If error in measuring diameter of a circle is 6 %, the error in the radius of the circle would be

To solve the problem of finding the error in the radius of a circle when the error in measuring the diameter is given as 6%, we can follow these steps: ### Step-by-Step Solution: 1. **Understand the Relationship Between Diameter and Radius**: The diameter (D) of a circle is related to the radius (R) by the formula: \[ D = 2R \] 2. **Identify the Error in Diameter**: We are given that the error in measuring the diameter is 6%. This can be expressed mathematically as: \[ \frac{\Delta D}{D} \times 100 = 6\% \] where \(\Delta D\) is the absolute error in the diameter. 3. **Relate the Errors**: Since the diameter is twice the radius, we can express the error in diameter in terms of the error in radius.

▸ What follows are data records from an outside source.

-- ==== Sys2Proof/Machine/Ops.lean ====
section
/-! DEFINITION. The named operations over the record table, the placement queue, the deadline list, the
notice store, the pools and the links. Every command's meaning is made of these. -/

namespace Sys2Proof.Machine

/-! ### Whole blocks -/

/-- The state with a changed time base. -/
def State.withTimeBase (s : State) (b : TimeBase) : State := { s with timeBase := b }

/-- The state with a changed placement unit. -/
def State.withPlacement (s : State) (b : PlacementUnit) : State := { s with placement := b }

/-- The state with a changed deadline list or expiry engine. -/
def State.withExpiry (s : State) (b : Expiry) : State := { s with expiry := b }

/-- The state with a changed notice unit. -/
def State.withNotices (s : State) (b : NoticeUnit) : State := { s with notices := b }

/-- The state with a changed pool table. -/
def State.withPools (s : State) (b : Vector (List Port) 8) : State := { s with pools := b }

/-- The state with a changed sweep unit. -/
def State.withSweeps (s : State) (b : SweepUnit) : State := { s with sweeps := b }

/-- The state with a changed scrubber. -/
def State.withScrubber (s : State) (b : Scrubber) : State := { s with scrubber := b }

/-- The state with a changed port table. -/
def State.withPortTable (s : State) (b : PortTable) : State := { s with portTable := b }

/-! ### The record table (spec 01) -/

/-- The record that a sparse table holds for a slot; an unlisted slot is blank (log 9). -/
def lookupCell : List (SlotIx × Record) → SlotIx → Record
  | [], _ => Record.blank
  | (j, r) :: rest, i => if j = i then r else lookupCell rest i

/-- A cell takes its place among cells in ascending slot order. -/
def insertCell (c : SlotIx × Record) : List (SlotIx × Record) → List (SlotIx × Record)
  | [] => [c]
  | d :: rest => if c.1 < d.1 then c :: d :: rest else d :: insertCell c rest

/-- A sparse table after a slot is written: the slot's cell is replaced, or left out when the record is
blank, and the canonical form is kept (log 9). -/
def storeCell (cells : List (SlotIx × Record)) (i : SlotIx) (r : Record) : List (SlotIx × Record) :=
  let others := cells.filter fun c => decide (c.1 ≠ i)
  if r = Record.blank then others else insertCell (i, r) others

/-- The record of a slot (R1). -/
def State.record (s : State) (i : SlotIx) : Record := lookupCell s.table.cells i

/-- The state after a slot's record is written, both identity copies in the same event (R2). -/
def State.setRecord (s : State) (i : SlotIx) (r : Record) : State :=
  { s with table := { s.table with cells := storeCell s.table.cells i r } }

/-- The state after a slot's record is changed. -/
def State.modify (s : State) (i : SlotIx) (f : Record → Record) : State := s.setRecord i (f (s.record i))

/-- A set of slots, ascending, with one more. -/
def insertSlot (i : SlotIx) : List SlotIx → List SlotIx
  | [] => [i]
  | j :: rest => if i < j then i :: j :: rest else if i = j then j :: rest else j :: insertSlot i rest

/-- The least number from `n` that an ascending list of slots does not hold. -/
def leastFrom : Nat → List SlotIx → Nat
  | n, [] => n
  | n, j :: rest => if j.val = n then leastFrom (n + 1) rest else n

/-- The lowest slot of the set of FREE slots, which is kept apart (R7, R139). -/
def State.lowestFree (s : State) : Option SlotIx := slotOf (leastFrom 0 s.table.occupied)

/-- The size of the set of FREE slots (R1, R139). -/
def State.freeSlots (s : State) : Nat := Config.slotCount - s.table.occupied.length

/-- A port's owned count: the number of slots counted toward it (R6). -/
def State.ownedCount (s : State) (p : Port) : Nat := s.table.owned[p].length

/-- The slots that the table lists, in ascending order: every non-FREE slot is one of them. -/
def State.listedSlots (s : State) : List SlotIx := s.table.cells.map Prod.fst

/-- The slot leaves or joins the set of FREE slots. -/
def State.setOccupied (s : State) (occupied : List SlotIx) : State :=
  { s with table := { s.table with occupied := occupied } }

/-- The slots counted toward a port's owned count are changed. -/
def State.modifyOwned (s : State) (p : Port) (f : List SlotIx → List SlotIx) : State :=
  { s with table := { s.table with owned := s.table.owned.set p.val (f s.table.owned[p]) p.isLt } }

/-- The slot is dropped from the owned count of the port it is counted toward, if any (R6, R143). -/
def State.dropOwned (s : State) (owner : Option Port) (i : SlotIx) : State :=
  match owner with
  | none => s
  | some p => s.modifyOwned p (·.erase i)

/-- A count held at 255 (R76). -/
def saturate8 (a : BitVec 8) (n : Nat) : BitVec 8 := BitVec.ofNat 8 (min 255 (a.toNat + n))

/-- The overrun count of a record rises (R76). -/
def State.raiseOverrun (s : State) (i : SlotIx) (n : Nat) : State :=
  s.modify i fun r => { r with overrun := saturate8 r.overrun n }

/-- A record's notice state and holder are set; holder is present exactly in OUTSTANDING (R93). -/
def State.setNotice (s : State) (i : SlotIx) (n : NoticeState) (holder : Option Port) : State :=
  s.modify i fun r => { r with notice := n, holder := holder }

/-- A record's schedule state is set. -/
def State.setSched (s : State) (i : SlotIx) (st : Sched) : State :=
  s.modify i fun r => { r with sched := st }

/-- A record's deadline as a number (Table 1-1); an absent deadline counts as 0. -/
def Record.due (r : Record) : Nat := (r.deadline.map BitVec.toNat).getD 0

/-- "Now" as a number (R21). -/
def State.now (s : State) : Nat := s.timeBase.now.toNat

/-! ### The placement queue (spec 04) -/

/-- The end of a rebuild, when the last rebuild record has been placed: the rebuild part is empty and no
rebuild member is carried. In list states other than REBUILDING the report changes nothing (R55,
R149). -/
def State.reportRebuild (s : State) : State :=
  if s.expiry.listState = .rebuilding ∧ s.placement.rebuildPart = 0
      ∧ (s.placement.carried.map Carried.rebuildMember).getD false = false then
    s.withExpiry { s.expiry with listState := .normal, restarts := 0 }
  else s

/-- A record joins the tail of the placement queue and becomes QUEUED (R54). -/
def State.enqueue (s : State) (i : SlotIx) : State :=
  (s.withPlacement { s.placement with queue := s.placement.queue ++ [i] }).setSched i .queued

/-- A slot leaves the placement queue from whatever position it holds; the rebuild part shrinks when it
was in it (R56). No report is made. -/
def State.removeQueued (s : State) (i : SlotIx) : State :=
  s.withPlacement { s.placement with
    queue := s.placement.queue.erase i
    rebuildPart := if i ∈ s.placement.queue.take s.placement.rebuildPart
      then s.placement.rebuildPart - 1 else s.placement.rebuildPart }

/-- A slot leaves the placement queue, with the report of R55 (R56). -/
def State.unqueue (s : State) (i : SlotIx) : State := (s.removeQueued i).reportRebuild

/-! ### The deadline list (spec 05) -/

/-- The list without a member; the link around it is rewritten with a fresh check (R148). That a removal by the
expiry engine itself, of a companion behind another member, rewrites that link too is the model's choice (log 32). -/
def unlink (i : SlotIx) : List Member → List Member
  | [] => []
  | m :: rest =>
    if m.slot = i then rest
    else if (rest.head?.map Member.slot) = some i then { m with linkHolds := true } :: unlink i rest
    else m :: unlink i rest

/-- The companion window after a member has left the list: it is passed over, and the search ends when
no member is left to consider (R82). -/
def passOver (i : SlotIx) : Option Firing → Option Firing
  | none => none
  | some f => if f.window.erase i = [] then none else some { f with window := f.window.erase i }

/-- A record leaves the deadline list from whatever position it holds (R68). -/
def State.unlist (s : State) (i : SlotIx) : State :=
  s.withExpiry { s.expiry with
    list := unlink i s.expiry.list
    firing := passOver i s.expiry.firing }

/-- The list with a new member: behind every member whose deadline is lower or equal, ahead of every
member whose deadline is higher (R60, R67). -/
def insertMember (due : SlotIx → Nat) (i : SlotIx) : List Member → List Member
  | [] => [⟨i, true⟩]
  | m :: rest => if due i < due m.slot then ⟨i, true⟩ :: m :: rest else m :: insertMember due i rest

/-- A record leaves the placement queue or the deadline list, whichever its schedule state says holds it
(R15, R143 step 2). -/
def State.leaveTiming (s : State) (i : SlotIx) : State :=
  match (s.record i).sched with
  | .queued => s.unqueue i
  | .armed => s.unlist i
  | _ => s

/-! ### Links and the frames formed for them (spec 10) -/

/-- A port's link is changed. -/
def State.modifyLink (s : State) (p : Port) (f : Link → Link) : State :=
  { s with links := s.links.set p.val (f s.links[p]) p.isLt }

/-- A port's link is UP (Table 10-2). -/
def State.isUp (s : State) (p : Port) : Bool := decide (s.links[p].state = .up)

/-- A transmit queue with one more frame in one of its eight other places; none formed when they are full
(R155). -/
def formOther (f : Frame) (queue : List Outgoing) : List Outgoing :=
  if (queue.filter fun o => decide (o.place = .other)).length < Config.otherPlaces then
    queue ++ [⟨f, .other⟩]
  else queue

/-- A frame other than a response to a taken request is formed for a port (R155). -/
def State.form (s : State) (p : Port) (f : Frame) : State :=
  s.modifyLink p fun l => { l with transmit := formOther f l.transmit }

/-- The REJECT frame (Table 12-2). -/
def rejectFrame (reason : RejectReason) : Frame := ⟨.reject, 0, [reason.code]⟩

/-- The LINK-CLOSE frame (Table 12-2). -/
def linkCloseFrame : Frame := ⟨.linkClose, 0, []⟩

The error in radius can be expressed as: \[ \frac{\Delta R}{R} \times 100 \] where \(\Delta R\) is the absolute error in the radius. 4. **Use the Relationship of Diameter and Radius**: The relationship between the errors can be derived from the differentiation of the formula \(D = 2R\): \[ \Delta D = 2 \Delta R \] This means that any error in the diameter is twice the error in the radius. 5. **Set Up the Equation**: From the previous steps, we can relate the percentage errors: \[ \frac{\Delta D}{D} = 2 \frac{\Delta R}{R} \] Substituting the known error in diameter: \[ 6\% = 2 \frac{\Delta R}{R} \times 100 \] 6. **Solve for the Error in Radius**: Rearranging the equation to find the error in radius: \[ \frac{\Delta R}{R} \times 100 = \frac{6\%}{2} \] \[ \frac{\Delta R}{R} \times 100 = 3\% \] 7. **Conclusion**: Therefore, the error in the radius of the circle is: \[ \text{Error in radius} = 3\% \] ### Final Answer: The error in the radius of the circle would be **3%**.